§ WHAT IS BEING ASKED:
Could the data below be copied out in full, word for word?

§ RECORDED DATA:
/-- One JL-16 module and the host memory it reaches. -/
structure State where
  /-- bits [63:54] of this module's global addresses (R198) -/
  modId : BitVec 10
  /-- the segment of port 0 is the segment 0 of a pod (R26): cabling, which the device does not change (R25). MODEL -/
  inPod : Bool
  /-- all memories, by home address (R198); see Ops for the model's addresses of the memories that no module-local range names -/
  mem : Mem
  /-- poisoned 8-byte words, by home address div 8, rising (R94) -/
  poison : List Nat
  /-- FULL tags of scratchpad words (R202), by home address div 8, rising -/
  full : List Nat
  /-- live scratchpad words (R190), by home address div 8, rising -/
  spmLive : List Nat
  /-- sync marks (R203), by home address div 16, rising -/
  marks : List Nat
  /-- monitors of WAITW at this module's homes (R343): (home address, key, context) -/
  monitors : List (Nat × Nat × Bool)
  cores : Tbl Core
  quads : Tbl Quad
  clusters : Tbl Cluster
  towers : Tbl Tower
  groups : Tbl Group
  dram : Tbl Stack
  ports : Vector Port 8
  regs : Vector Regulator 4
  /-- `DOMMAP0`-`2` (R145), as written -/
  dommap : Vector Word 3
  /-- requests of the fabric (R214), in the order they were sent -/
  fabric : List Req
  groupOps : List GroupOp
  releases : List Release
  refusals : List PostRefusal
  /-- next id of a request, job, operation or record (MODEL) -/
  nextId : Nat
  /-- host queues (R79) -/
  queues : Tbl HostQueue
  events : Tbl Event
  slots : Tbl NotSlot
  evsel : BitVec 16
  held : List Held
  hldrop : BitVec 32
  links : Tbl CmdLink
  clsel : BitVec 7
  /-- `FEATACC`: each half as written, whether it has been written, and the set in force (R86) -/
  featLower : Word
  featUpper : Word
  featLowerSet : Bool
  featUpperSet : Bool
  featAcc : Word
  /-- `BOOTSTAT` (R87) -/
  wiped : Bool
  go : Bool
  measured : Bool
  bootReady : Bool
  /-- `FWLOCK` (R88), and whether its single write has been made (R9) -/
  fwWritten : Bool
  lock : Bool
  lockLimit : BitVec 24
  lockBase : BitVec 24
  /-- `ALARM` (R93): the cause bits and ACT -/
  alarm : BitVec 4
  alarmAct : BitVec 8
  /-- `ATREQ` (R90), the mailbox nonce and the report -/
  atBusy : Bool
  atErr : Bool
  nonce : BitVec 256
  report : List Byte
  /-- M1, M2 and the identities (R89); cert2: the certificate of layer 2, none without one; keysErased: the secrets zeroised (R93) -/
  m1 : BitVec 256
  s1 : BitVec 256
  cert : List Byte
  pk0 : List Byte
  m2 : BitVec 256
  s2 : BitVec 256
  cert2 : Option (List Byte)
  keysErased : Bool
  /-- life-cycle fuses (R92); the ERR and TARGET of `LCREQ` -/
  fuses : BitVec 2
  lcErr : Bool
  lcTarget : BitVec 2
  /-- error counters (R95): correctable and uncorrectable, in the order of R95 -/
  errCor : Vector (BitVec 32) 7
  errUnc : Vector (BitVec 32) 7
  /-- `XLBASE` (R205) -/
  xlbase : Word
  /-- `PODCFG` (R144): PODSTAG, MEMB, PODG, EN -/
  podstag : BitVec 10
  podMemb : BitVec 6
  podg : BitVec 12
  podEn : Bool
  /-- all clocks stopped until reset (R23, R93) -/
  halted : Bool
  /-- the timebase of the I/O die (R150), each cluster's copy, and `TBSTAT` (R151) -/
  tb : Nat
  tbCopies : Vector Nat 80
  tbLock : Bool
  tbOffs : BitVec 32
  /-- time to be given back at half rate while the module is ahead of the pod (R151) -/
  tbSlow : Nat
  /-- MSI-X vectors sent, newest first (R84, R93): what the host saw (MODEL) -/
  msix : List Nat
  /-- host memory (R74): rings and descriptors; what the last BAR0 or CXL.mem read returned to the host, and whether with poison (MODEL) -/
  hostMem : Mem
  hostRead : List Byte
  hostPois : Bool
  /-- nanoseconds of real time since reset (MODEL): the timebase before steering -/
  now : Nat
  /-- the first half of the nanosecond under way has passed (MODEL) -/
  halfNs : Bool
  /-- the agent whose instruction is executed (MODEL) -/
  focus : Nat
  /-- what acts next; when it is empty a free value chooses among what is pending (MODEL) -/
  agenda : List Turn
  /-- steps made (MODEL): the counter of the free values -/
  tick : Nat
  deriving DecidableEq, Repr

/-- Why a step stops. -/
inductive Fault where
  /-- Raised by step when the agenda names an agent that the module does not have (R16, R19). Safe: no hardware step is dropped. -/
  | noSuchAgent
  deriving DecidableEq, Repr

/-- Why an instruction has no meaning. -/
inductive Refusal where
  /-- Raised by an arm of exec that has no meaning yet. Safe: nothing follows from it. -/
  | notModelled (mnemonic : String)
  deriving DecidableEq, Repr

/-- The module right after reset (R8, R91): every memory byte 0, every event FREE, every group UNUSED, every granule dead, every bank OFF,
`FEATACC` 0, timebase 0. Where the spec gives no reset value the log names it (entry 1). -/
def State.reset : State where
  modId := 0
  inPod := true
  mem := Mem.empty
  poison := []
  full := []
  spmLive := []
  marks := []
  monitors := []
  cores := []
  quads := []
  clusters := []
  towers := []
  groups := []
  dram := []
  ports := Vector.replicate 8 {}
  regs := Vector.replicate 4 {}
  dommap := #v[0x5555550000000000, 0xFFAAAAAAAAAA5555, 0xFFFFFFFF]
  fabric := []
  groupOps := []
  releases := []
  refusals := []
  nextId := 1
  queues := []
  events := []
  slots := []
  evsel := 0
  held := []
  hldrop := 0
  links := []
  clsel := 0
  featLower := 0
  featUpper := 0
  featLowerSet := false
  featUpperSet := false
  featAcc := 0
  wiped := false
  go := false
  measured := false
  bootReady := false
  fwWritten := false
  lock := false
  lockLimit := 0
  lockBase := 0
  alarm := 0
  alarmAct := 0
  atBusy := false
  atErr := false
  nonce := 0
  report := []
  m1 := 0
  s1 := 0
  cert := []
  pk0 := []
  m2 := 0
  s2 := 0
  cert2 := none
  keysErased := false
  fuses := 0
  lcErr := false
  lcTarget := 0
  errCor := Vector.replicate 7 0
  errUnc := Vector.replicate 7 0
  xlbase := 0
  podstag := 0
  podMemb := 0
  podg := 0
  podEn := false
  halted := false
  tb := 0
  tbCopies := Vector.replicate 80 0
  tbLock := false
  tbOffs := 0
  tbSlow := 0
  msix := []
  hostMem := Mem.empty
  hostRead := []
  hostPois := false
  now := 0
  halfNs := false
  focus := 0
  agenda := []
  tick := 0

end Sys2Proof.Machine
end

§ TASK RESULT:
/-- One JL-16 module and the host memory it reaches. -/
structure State where
  /-- bits [63:54] of this module's global addresses (R198) -/
  modId : BitVec 10
  /-- the segment of port 0 is the segment 0 of a pod (R26): cabling, which the device does not change (R25). MODEL -/
  inPod : Bool
  /-- all memories, by home address (R198); see Ops for the model's addresses of the memories that no module-local range names -/
  mem : Mem
  /-- poisoned 8-byte words, by home address div 8, rising (R94) -/
  poison : List Nat
  /-- FULL tags of scratchpad words (R202), by home address div 8, rising -/
  full : List Nat
  /-- live scratchpad words (R190), by home address div 8, rising -/
  spmLive : List Nat
  /-- sync marks (R203), by home address div 16, rising -/
  marks : List Nat
  /-- monitors of WAITW at this module's homes (R343): (home address, key, context) -/
  monitors : List (Nat × Nat × Bool)
  cores : Tbl Core
  quads : Tbl Quad
  clusters : Tbl Cluster
  towers : Tbl Tower
  groups : Tbl Group
  dram : Tbl Stack
  ports : Vector Port 8
  regs : Vector Regulator 4
  /-- `DOMMAP0`-`2` (R145), as written -/
  dommap : Vector Word 3
  /-- requests of the fabric (R214), in the order they were sent -/
  fabric : List Req
  groupOps : List GroupOp
  releases : List Release
  refusals : List PostRefusal
  /-- next id of a request, job, operation or record (MODEL) -/
  nextId : Nat
  /-- host queues (R79) -/
  queues : Tbl HostQueue
  events : Tbl Event
  slots : Tbl NotSlot
  evsel : BitVec 16
  held : List Held
  hldrop : BitVec 32
  links : Tbl CmdLink
  clsel : BitVec 7
  /-- `FEATACC`: each half as written, whether it has been written, and the set in force (R86) -/
  featLower : Word
  featUpper : Word
  featLowerSet : Bool
  featUpperSet : Bool
  featAcc : Word
  /-- `BOOTSTAT` (R87) -/
  wiped : Bool
  go : Bool
  measured : Bool
  bootReady : Bool
  /-- `FWLOCK` (R88), and whether its single write has been made (R9) -/
  fwWritten : Bool
  lock : Bool
  lockLimit : BitVec 24
  lockBase : BitVec 24
  /-- `ALARM` (R93): the cause bits and ACT -/
  alarm : BitVec 4
  alarmAct : BitVec 8
  /-- `ATREQ` (R90), the mailbox nonce and the report -/
  atBusy : Bool
  atErr : Bool
  nonce : BitVec 256
  report : List Byte
  /-- M1, M2 and the identities (R89); cert2: the certificate of layer 2, none without one; keysErased: the secrets zeroised (R93) -/
  m1 : BitVec 256
  s1 : BitVec 256
  cert : List Byte
  pk0 : List Byte
  m2 : BitVec 256
  s2 : BitVec 256
  cert2 : Option (List Byte)
  keysErased : Bool
  /-- life-cycle fuses (R92); the ERR and TARGET of `LCREQ` -/
  fuses : BitVec 2
  lcErr : Bool
  lcTarget : BitVec 2
  /-- error counters (R95): correctable and uncorrectable, in the order of R95 -/
  errCor : Vector (BitVec 32) 7
  errUnc : Vector (BitVec 32) 7
  /-- `XLBASE` (R205) -/
  xlbase : Word
  /-- `PODCFG` (R144): PODSTAG, MEMB, PODG, EN -/
  podstag : BitVec 10
  podMemb : BitVec 6
  podg : BitVec 12
  podEn : Bool
  /-- all clocks stopped until reset (R23, R93) -/
  halted : Bool
  /-- the timebase of the I/O die (R150), each cluster's copy, and `TBSTAT` (R151) -/
  tb : Nat
  tbCopies : Vector Nat 80
  tbLock : Bool
  tbOffs : BitVec 32
  /-- time to be given back at half rate while the module is ahead of the pod (R151) -/
  tbSlow : Nat
  /-- MSI-X vectors sent, newest first (R84, R93): what the host saw (MODEL) -/
  msix : List Nat
  /-- host memory (R74): rings and descriptors; what the last BAR0 or CXL.mem read returned to the host, and whether with poison (MODEL) -/
  hostMem : Mem
  hostRead : List Byte
  hostPois : Bool
  /-- nanoseconds of real time since reset (MODEL): the timebase before steering -/
  now : Nat
  /-- the first half of the nanosecond under way has passed (MODEL) -/
  halfNs : Bool
  /-- the agent whose instruction is executed (MODEL) -/
  focus : Nat
  /-- what acts next; when it is empty a free value chooses among what is pending (MODEL) -/
  agenda : List Turn
  /-- steps made (MODEL): the counter of the free values -/
  tick : Nat
  deriving DecidableEq, Repr

/-- Why a step stops. -/
inductive Fault where
  /-- Raised by step when the agenda names an agent that the module does not have (R16, R19). Safe: no hardware step is dropped. -/
  | noSuchAgent
  deriving DecidableEq, Repr

/-- Why an instruction has no meaning. -/
inductive Refusal where
  /-- Raised by an arm of exec that has no meaning yet. Safe: nothing follows from it. -/
  | notModelled (mnemonic : String)
  deriving DecidableEq, Repr

/-- The module right after reset (R8, R91): every memory byte 0, every event FREE, every group UNUSED, every granule dead, every bank OFF,
`FEATACC` 0, timebase 0. Where the spec gives no reset value the log names it (entry 1). -/
def State.reset : State where
  modId := 0
  inPod := true
  mem := Mem.empty
  poison := []
  full := []
  spmLive := []
  marks := []
  monitors := []
  cores := []
  quads := []
  clusters := []
  towers := []
  groups := []
  dram := []
  ports := Vector.replicate 8 {}
  regs := Vector.replicate 4 {}
  dommap := #v[0x5555550000000000, 0xFFAAAAAAAAAA5555, 0xFFFFFFFF]
  fabric := []
  groupOps := []
  releases := []
  refusals := []
  nextId := 1
  queues := []
  events := []
  slots := []
  evsel := 0
  held := []
  hldrop := 0
  links := []
  clsel := 0
  featLower := 0
  featUpper := 0
  featLowerSet := false
  featUpperSet := false
  featAcc := 0
  wiped := false
  go := false
  measured := false
  bootReady := false
  fwWritten := false
  lock := false
  lockLimit := 0
  lockBase := 0
  alarm := 0
  alarmAct := 0
  atBusy := false
  atErr := false
  nonce := 0
  report := []
  m1 := 0
  s1 := 0
  cert := []
  pk0 := []
  m2 := 0
  s2 := 0
  cert2 := none
  keysErased := false
  fuses := 0
  lcErr := false
  lcTarget := 0
  errCor := Vector.replicate 7 0
  errUnc := Vector.replicate 7 0
  xlbase := 0
  podstag := 0
  podMemb := 0
  podg := 0
  podEn := false
  halted := false
  tb := 0
  tbCopies := Vector.replicate 80 0
  tbLock := false
  tbOffs := 0
  tbSlow := 0
  msix := []
  hostMem := Mem.empty
  hostRead := []
  hostPois := false
  now := 0
  halfNs := false
  focus := 0
  agenda := []
  tick := 0

end Sys2Proof.Machine
end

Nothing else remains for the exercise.